Using the data that follows, return exactly the lines from the one that contains "(R392, R466). -/" through the one that contains "page, first chip", ends included.

Dataset entries:

....

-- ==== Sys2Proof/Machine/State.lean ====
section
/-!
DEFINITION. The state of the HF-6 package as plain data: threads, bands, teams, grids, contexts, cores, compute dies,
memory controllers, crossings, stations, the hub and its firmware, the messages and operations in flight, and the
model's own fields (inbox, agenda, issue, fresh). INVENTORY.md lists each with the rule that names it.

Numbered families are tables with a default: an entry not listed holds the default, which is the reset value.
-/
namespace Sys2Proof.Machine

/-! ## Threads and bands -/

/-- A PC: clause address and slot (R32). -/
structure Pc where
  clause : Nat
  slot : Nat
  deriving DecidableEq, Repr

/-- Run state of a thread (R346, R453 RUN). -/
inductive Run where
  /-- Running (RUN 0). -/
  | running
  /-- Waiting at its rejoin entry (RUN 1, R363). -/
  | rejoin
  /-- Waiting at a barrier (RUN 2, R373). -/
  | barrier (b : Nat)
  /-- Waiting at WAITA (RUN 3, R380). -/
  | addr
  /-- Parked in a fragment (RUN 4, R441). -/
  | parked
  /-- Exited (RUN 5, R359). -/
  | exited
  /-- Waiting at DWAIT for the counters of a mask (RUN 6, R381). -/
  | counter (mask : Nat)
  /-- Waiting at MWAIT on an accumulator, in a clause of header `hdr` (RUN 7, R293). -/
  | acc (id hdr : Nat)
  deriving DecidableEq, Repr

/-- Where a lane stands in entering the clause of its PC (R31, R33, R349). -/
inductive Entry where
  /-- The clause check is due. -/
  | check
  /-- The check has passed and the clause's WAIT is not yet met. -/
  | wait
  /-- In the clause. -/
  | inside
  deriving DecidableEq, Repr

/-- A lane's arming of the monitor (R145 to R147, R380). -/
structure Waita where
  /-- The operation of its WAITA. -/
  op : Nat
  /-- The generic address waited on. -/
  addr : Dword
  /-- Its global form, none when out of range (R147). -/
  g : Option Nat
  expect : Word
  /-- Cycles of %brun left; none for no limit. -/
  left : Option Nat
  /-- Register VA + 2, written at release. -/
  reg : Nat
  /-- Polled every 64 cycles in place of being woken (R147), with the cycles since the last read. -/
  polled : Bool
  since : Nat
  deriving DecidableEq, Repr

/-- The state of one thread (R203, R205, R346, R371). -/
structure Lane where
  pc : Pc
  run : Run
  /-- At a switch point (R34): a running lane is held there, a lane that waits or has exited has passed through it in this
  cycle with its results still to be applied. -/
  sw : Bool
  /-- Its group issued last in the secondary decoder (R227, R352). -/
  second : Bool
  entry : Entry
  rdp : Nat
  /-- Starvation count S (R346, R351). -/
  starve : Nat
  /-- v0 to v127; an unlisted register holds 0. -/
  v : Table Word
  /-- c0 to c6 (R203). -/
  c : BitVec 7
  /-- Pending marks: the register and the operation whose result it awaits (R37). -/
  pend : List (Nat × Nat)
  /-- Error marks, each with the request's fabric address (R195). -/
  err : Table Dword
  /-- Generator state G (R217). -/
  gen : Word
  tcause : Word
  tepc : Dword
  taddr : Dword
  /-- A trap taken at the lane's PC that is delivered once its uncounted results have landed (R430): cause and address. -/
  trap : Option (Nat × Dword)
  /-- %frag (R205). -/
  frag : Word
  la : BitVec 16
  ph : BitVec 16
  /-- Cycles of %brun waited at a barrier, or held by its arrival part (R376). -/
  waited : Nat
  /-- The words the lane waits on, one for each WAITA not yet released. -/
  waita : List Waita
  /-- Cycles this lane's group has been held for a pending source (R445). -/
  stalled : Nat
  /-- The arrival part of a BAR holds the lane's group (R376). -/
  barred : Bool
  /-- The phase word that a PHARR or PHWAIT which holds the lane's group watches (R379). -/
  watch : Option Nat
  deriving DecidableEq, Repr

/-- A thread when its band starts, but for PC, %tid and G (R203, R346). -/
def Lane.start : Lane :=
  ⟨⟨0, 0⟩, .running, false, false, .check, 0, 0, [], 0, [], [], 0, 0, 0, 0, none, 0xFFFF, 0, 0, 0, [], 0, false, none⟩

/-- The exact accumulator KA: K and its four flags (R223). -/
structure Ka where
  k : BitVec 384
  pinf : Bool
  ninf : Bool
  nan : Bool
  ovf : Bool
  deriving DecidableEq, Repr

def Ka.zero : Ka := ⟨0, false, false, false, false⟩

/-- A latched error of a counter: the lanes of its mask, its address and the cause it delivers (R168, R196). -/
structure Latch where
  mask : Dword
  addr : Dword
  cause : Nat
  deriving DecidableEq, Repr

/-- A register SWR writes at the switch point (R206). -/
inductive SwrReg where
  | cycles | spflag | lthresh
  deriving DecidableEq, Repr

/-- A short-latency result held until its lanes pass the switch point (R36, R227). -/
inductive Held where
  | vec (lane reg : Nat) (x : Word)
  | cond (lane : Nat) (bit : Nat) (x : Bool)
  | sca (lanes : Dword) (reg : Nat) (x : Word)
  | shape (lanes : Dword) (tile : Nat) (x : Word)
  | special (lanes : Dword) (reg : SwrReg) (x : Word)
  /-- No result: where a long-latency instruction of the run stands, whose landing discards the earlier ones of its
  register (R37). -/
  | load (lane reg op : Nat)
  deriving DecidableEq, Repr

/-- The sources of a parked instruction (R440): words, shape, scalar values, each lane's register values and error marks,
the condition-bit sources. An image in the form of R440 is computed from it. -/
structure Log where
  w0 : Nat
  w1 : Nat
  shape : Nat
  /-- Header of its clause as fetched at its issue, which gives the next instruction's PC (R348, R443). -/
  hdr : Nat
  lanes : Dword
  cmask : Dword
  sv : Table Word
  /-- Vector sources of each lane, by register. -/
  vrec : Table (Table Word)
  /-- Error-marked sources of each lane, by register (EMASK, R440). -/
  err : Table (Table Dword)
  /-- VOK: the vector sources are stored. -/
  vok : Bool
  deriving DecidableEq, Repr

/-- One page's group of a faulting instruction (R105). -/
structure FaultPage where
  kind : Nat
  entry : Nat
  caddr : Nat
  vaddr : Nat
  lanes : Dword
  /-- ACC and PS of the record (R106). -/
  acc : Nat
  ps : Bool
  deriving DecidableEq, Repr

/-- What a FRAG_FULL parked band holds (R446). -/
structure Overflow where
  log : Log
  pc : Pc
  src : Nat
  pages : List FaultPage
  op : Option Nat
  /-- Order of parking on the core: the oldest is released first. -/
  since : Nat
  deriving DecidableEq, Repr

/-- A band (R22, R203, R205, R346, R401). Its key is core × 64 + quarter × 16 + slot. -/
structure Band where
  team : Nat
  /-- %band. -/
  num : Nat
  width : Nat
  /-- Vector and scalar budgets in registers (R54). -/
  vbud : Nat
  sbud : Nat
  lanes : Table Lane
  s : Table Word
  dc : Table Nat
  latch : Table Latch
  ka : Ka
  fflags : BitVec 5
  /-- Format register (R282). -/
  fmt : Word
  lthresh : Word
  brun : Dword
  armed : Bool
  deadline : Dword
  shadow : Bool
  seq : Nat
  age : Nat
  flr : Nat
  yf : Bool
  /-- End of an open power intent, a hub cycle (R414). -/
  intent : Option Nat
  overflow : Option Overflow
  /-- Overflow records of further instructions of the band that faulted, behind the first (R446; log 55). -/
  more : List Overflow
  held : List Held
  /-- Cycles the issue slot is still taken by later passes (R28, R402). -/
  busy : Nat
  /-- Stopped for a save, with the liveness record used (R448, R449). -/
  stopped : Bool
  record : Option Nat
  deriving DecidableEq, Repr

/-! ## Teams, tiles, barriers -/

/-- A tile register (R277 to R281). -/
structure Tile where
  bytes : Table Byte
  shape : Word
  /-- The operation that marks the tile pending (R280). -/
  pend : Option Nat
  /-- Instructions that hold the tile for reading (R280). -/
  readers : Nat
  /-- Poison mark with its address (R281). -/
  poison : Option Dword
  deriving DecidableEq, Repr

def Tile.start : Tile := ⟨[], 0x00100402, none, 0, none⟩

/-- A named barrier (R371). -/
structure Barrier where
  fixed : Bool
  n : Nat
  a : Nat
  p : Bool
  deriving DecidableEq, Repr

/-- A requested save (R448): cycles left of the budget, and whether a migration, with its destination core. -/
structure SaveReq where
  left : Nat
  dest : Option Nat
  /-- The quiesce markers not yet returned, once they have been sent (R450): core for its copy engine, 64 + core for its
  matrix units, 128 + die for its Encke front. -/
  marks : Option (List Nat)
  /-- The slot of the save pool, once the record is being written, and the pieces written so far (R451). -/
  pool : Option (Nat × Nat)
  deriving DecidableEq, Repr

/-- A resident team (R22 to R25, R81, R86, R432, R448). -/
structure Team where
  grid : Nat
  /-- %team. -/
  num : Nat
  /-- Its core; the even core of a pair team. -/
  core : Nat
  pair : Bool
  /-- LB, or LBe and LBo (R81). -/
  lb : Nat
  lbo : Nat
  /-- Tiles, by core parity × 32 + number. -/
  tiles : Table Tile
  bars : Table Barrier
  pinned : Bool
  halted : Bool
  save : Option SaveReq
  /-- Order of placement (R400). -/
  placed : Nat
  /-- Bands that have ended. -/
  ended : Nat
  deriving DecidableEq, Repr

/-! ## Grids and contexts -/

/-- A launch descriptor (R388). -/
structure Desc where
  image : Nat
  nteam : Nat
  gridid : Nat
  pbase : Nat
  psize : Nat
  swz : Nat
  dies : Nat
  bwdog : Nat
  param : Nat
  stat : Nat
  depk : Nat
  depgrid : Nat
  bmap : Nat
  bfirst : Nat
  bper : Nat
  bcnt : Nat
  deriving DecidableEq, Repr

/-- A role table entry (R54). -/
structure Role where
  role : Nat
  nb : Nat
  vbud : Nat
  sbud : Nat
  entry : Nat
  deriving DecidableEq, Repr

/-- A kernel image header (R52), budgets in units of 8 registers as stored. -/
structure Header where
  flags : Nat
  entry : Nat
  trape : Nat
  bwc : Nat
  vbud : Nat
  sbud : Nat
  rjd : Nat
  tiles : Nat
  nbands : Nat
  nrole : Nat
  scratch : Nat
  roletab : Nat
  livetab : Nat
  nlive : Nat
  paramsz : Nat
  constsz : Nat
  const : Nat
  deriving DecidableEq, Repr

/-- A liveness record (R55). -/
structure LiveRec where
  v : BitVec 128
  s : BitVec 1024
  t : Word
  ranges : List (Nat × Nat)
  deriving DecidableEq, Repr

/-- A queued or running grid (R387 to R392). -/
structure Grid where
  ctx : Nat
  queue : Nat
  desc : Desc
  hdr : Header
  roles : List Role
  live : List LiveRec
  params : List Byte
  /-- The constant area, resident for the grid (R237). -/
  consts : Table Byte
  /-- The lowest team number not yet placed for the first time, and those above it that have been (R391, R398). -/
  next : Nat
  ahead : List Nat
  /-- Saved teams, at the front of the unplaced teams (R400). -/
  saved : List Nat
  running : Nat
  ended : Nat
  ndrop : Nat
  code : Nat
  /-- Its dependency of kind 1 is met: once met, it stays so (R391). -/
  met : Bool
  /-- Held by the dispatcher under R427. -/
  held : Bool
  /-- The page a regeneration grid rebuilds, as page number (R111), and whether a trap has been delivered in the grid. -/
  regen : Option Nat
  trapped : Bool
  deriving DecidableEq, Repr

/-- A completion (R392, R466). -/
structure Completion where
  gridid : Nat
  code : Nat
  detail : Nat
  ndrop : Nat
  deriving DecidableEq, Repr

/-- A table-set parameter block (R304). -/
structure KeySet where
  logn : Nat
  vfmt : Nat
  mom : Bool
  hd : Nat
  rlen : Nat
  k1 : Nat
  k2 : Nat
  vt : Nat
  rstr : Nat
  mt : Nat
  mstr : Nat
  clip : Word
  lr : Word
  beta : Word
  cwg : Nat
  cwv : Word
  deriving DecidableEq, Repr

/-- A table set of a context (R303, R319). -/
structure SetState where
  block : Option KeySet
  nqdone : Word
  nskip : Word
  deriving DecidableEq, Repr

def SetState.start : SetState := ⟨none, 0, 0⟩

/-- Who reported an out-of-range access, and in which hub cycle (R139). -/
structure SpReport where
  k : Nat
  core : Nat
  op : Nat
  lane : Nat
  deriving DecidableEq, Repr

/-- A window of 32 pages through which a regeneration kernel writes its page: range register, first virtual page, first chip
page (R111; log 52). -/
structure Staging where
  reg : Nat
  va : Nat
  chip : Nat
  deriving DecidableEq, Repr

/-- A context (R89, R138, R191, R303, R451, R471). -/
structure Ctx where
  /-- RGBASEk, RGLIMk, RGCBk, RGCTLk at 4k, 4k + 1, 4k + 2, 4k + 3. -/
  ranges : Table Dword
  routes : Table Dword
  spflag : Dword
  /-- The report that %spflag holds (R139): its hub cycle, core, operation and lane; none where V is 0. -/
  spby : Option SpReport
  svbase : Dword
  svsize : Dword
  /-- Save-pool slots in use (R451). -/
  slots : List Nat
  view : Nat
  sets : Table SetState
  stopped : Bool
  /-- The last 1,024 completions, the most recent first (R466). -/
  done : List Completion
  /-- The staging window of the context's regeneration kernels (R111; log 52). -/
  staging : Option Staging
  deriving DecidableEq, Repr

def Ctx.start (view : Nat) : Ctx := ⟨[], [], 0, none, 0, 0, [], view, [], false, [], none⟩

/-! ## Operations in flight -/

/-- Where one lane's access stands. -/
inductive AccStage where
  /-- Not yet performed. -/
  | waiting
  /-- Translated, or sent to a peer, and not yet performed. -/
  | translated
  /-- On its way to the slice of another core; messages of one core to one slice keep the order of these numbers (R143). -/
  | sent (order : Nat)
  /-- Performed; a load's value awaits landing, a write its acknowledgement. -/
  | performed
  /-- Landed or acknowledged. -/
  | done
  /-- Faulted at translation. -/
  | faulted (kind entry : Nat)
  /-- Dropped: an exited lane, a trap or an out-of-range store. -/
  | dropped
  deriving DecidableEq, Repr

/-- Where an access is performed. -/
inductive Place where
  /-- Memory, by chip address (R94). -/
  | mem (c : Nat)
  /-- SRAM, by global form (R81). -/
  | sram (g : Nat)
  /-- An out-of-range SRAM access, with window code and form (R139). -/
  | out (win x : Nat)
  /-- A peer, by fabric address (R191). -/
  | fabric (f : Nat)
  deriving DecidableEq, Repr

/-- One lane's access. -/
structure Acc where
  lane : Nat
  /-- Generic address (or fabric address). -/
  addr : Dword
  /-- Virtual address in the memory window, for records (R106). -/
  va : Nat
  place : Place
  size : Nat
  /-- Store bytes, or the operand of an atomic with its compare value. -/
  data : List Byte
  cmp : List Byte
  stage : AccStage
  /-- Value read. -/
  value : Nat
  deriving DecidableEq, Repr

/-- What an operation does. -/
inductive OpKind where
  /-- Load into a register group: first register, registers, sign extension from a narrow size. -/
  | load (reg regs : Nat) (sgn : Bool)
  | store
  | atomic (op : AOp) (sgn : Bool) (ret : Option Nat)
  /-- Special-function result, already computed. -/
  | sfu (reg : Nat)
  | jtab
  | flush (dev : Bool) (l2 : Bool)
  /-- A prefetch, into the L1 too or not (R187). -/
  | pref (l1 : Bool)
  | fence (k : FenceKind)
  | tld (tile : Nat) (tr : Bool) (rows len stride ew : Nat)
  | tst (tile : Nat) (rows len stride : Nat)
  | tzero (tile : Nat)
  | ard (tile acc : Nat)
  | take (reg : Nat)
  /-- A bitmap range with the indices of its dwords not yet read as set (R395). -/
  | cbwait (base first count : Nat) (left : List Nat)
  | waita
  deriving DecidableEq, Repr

....

Response ::
/-- A completion (R392, R466). -/
structure Completion where
  gridid : Nat
  code : Nat
  detail : Nat
  ndrop : Nat
  deriving DecidableEq, Repr

/-- A table-set parameter block (R304). -/
structure KeySet where
  logn : Nat
  vfmt : Nat
  mom : Bool
  hd : Nat
  rlen : Nat
  k1 : Nat
  k2 : Nat
  vt : Nat
  rstr : Nat
  mt : Nat
  mstr : Nat
  clip : Word
  lr : Word
  beta : Word
  cwg : Nat
  cwv : Word
  deriving DecidableEq, Repr

/-- A table set of a context (R303, R319). -/
structure SetState where
  block : Option KeySet
  nqdone : Word
  nskip : Word
  deriving DecidableEq, Repr

def SetState.start : SetState := ⟨none, 0, 0⟩

/-- Who reported an out-of-range access, and in which hub cycle (R139). -/
structure SpReport where
  k : Nat
  core : Nat
  op : Nat
  lane : Nat
  deriving DecidableEq, Repr

/-- A window of 32 pages through which a regeneration kernel writes its page: range register, first virtual page, first chip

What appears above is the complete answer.